■ **Task description**: The records below must be retyped exactly.

[Start of section]

/-- One that is not the last switches, and the change goes on. -/
theorem switchInst_waits {fn k j : Nat} (hp : s.fnPending fn = true) (hk : k ∈ s.fnInstances fn) (hj : j ∈ s.fnInstances fn) (hjk : j ≠ k)
    (h : tget false s.switched (fn * 128 + j) = false) : s.switchInst fn k = { s with switched := tput false s.switched (fn * 128 + k) true } := by
  have off : tget false (tput false s.switched (fn * 128 + k) true) (fn * 128 + j) = false := (tget_tput_ne _ _ _ (by omega)).trans h
  rw [switchInst_pending hp hk]
  exact fnSettle_waits (s := { s with switched := _ }) hj off

/-! The offsets of a converter (R217) -/

/-- The stored offsets go by what is in force of the calibration store. -/
theorem State.calOfs_of_only {t : State} {ps : List Part} {as : List Nat} (h : s.Only t ps as) (hu : .calUse ∉ ps) (hf : .calForce ∉ ps) (a g : Nat) :
    t.calOfs a g = s.calOfs a g := by
  have use : t.calUse = s.calUse := h.1 .calUse (by decide) hu
  have force : t.calForce = s.calForce := h.1 .calForce (by decide) hf
  unfold State.calOfs State.calWord State.calGroup
  rw [use, force]

/-- A signed field reads back a value of its width. -/
theorem signedOf_unsignedOf (n : Nat) : signedOf 16 (unsignedOf 16 (signedOf 16 (n % 65536)) % 2 ^ 16) = signedOf 16 (n % 65536) := by
  simp only [signedOf, unsignedOf]
  split <;> split <;> omega

/-- The offsets of the first n gains take the stored ones. -/
def State.loadOfsTo (s : State) (a n : Nat) : State := s.each (List.range n) fun s g => s.setFld ADC_OFS (unsignedOf 16 (s.calOfs a g)) a g

theorem loadOfs_eq (s : State) (a : Nat) : s.loadOfs a = s.loadOfsTo a 5 := rfl

theorem loadOfsTo_succ (s : State) (a n : Nat) :
    s.loadOfsTo a (n + 1) = (s.loadOfsTo a n).setFld ADC_OFS (unsignedOf 16 ((s.loadOfsTo a n).calOfs a n)) a n := by
  rw [State.loadOfsTo, State.each, List.range_succ, List.foldl_append]
  rfl

theorem loadOfsTo_only (s : State) (a n : Nat) : s.Only (s.loadOfsTo a n) [] ((List.range n).map (ADC_OFS.addr a ·)) :=
  (State.Only.refl s _ _).each _ _ fun _ _ hg ht => ht.setFld _ _ _ _ (List.mem_map_of_mem hg)

/-- Each gain's offset reads as the stored one. -/
theorem sfld_loadOfsTo (s : State) (a n : Nat) {g : Nat} (hg : g < n) : (s.loadOfsTo a n).sfld ADC_OFS a g = s.calOfs a g := by
  induction n with
  | zero => exact absurd hg (Nat.not_lt_zero g)
  | succ n ih =>
    rw [loadOfsTo_succ, State.calOfs_of_only (loadOfsTo_only s a n) (by decide) (by decide)]
    rcases Nat.lt_succ_iff_lt_or_eq.1 hg with h | rfl
    · rw [State.sfld, State.fld_setFld_other _ _ _ _ _ _ _ _ (by simp only [Fld.addr, ADC_OFS]; omega)]
      exact ih h
    · rw [State.sfld, State.fld_setFld_same _ _ _ _ _ (by decide)]
      exact signedOf_unsignedOf _

theorem sfld_loadOfs (s : State) (a : Nat) {g : Nat} (hg : g < 5) : (s.loadOfs a).sfld ADC_OFS a g = s.calOfs a g := by
  rw [loadOfs_eq, sfld_loadOfsTo s a 5 hg]

theorem loadOfs_only (s : State) (a : Nat) : s.Only (s.loadOfs a) [] ((List.range 5).map (ADC_OFS.addr a ·)) := loadOfsTo_only s a 5

/-- A converter that has not switched yet switches and loads its offsets. -/
theorem caltrkSwitch_pending {a : Nat} (hp : s.fnPending fnCaltrk = true) (hn : tget false s.switched (fnCaltrk * 128 + a) = false)
    (ha : a ∈ s.fnInstances fnCaltrk) : s.caltrkSwitch a = (s.switchInst fnCaltrk a).loadOfs a := by
  rw [State.caltrkSwitch, if_pos (by simpa [hp, hn] using ha)]

/-! What a change spares -/

namespace Spares

variable {s₀ : State}

theorem fnSettle (h : Spares s₀ s) (fn : Nat) : Spares s₀ (s.fnSettle fn) := by
  unfold State.fnSettle
  split
  · exact ((h.setFld _ _ _ _).setFld _ _ _ _).switched _
  · exact h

[End of section]

■ **Written reply**:
/-- One that is not the last switches, and the change goes on. -/
theorem switchInst_waits {fn k j : Nat} (hp : s.fnPending fn = true) (hk : k ∈ s.fnInstances fn) (hj : j ∈ s.fnInstances fn) (hjk : j ≠ k)
    (h : tget false s.switched (fn * 128 + j) = false) : s.switchInst fn k = { s with switched := tput false s.switched (fn * 128 + k) true } := by
  have off : tget false (tput false s.switched (fn * 128 + k) true) (fn * 128 + j) = false := (tget_tput_ne _ _ _ (by omega)).trans h
  rw [switchInst_pending hp hk]
  exact fnSettle_waits (s := { s with switched := _ }) hj off

/-! The offsets of a converter (R217) -/

/-- The stored offsets go by what is in force of the calibration store. -/
theorem State.calOfs_of_only {t : State} {ps : List Part} {as : List Nat} (h : s.Only t ps as) (hu : .calUse ∉ ps) (hf : .calForce ∉ ps) (a g : Nat) :
    t.calOfs a g = s.calOfs a g := by
  have use : t.calUse = s.calUse := h.1 .calUse (by decide) hu
  have force : t.calForce = s.calForce := h.1 .calForce (by decide) hf
  unfold State.calOfs State.calWord State.calGroup
  rw [use, force]

/-- A signed field reads back a value of its width. -/
theorem signedOf_unsignedOf (n : Nat) : signedOf 16 (unsignedOf 16 (signedOf 16 (n % 65536)) % 2 ^ 16) = signedOf 16 (n % 65536) := by
  simp only [signedOf, unsignedOf]
  split <;> split <;> omega

/-- The offsets of the first n gains take the stored ones. -/
def State.loadOfsTo (s : State) (a n : Nat) : State := s.each (List.range n) fun s g => s.setFld ADC_OFS (unsignedOf 16 (s.calOfs a g)) a g

theorem loadOfs_eq (s : State) (a : Nat) : s.loadOfs a = s.loadOfsTo a 5 := rfl

theorem loadOfsTo_succ (s : State) (a n : Nat) :
    s.loadOfsTo a (n + 1) = (s.loadOfsTo a n).setFld ADC_OFS (unsignedOf 16 ((s.loadOfsTo a n).calOfs a n)) a n := by
  rw [State.loadOfsTo, State.each, List.range_succ, List.foldl_append]
  rfl

theorem loadOfsTo_only (s : State) (a n : Nat) : s.Only (s.loadOfsTo a n) [] ((List.range n).map (ADC_OFS.addr a ·)) :=
  (State.Only.refl s _ _).each _ _ fun _ _ hg ht => ht.setFld _ _ _ _ (List.mem_map_of_mem hg)

/-- Each gain's offset reads as the stored one. -/
theorem sfld_loadOfsTo (s : State) (a n : Nat) {g : Nat} (hg : g < n) : (s.loadOfsTo a n).sfld ADC_OFS a g = s.calOfs a g := by
  induction n with
  | zero => exact absurd hg (Nat.not_lt_zero g)
  | succ n ih =>
    rw [loadOfsTo_succ, State.calOfs_of_only (loadOfsTo_only s a n) (by decide) (by decide)]
    rcases Nat.lt_succ_iff_lt_or_eq.1 hg with h | rfl
    · rw [State.sfld, State.fld_setFld_other _ _ _ _ _ _ _ _ (by simp only [Fld.addr, ADC_OFS]; omega)]
      exact ih h
    · rw [State.sfld, State.fld_setFld_same _ _ _ _ _ (by decide)]
      exact signedOf_unsignedOf _

theorem sfld_loadOfs (s : State) (a : Nat) {g : Nat} (hg : g < 5) : (s.loadOfs a).sfld ADC_OFS a g = s.calOfs a g := by
  rw [loadOfs_eq, sfld_loadOfsTo s a 5 hg]

theorem loadOfs_only (s : State) (a : Nat) : s.Only (s.loadOfs a) [] ((List.range 5).map (ADC_OFS.addr a ·)) := loadOfsTo_only s a 5

/-- A converter that has not switched yet switches and loads its offsets. -/
theorem caltrkSwitch_pending {a : Nat} (hp : s.fnPending fnCaltrk = true) (hn : tget false s.switched (fnCaltrk * 128 + a) = false)
    (ha : a ∈ s.fnInstances fnCaltrk) : s.caltrkSwitch a = (s.switchInst fnCaltrk a).loadOfs a := by
  rw [State.caltrkSwitch, if_pos (by simpa [hp, hn] using ha)]

/-! What a change spares -/

namespace Spares

variable {s₀ : State}

theorem fnSettle (h : Spares s₀ s) (fn : Nat) : Spares s₀ (s.fnSettle fn) := by
  unfold State.fnSettle
  split
  · exact ((h.setFld _ _ _ _).setFld _ _ _ _).switched _
  · exact h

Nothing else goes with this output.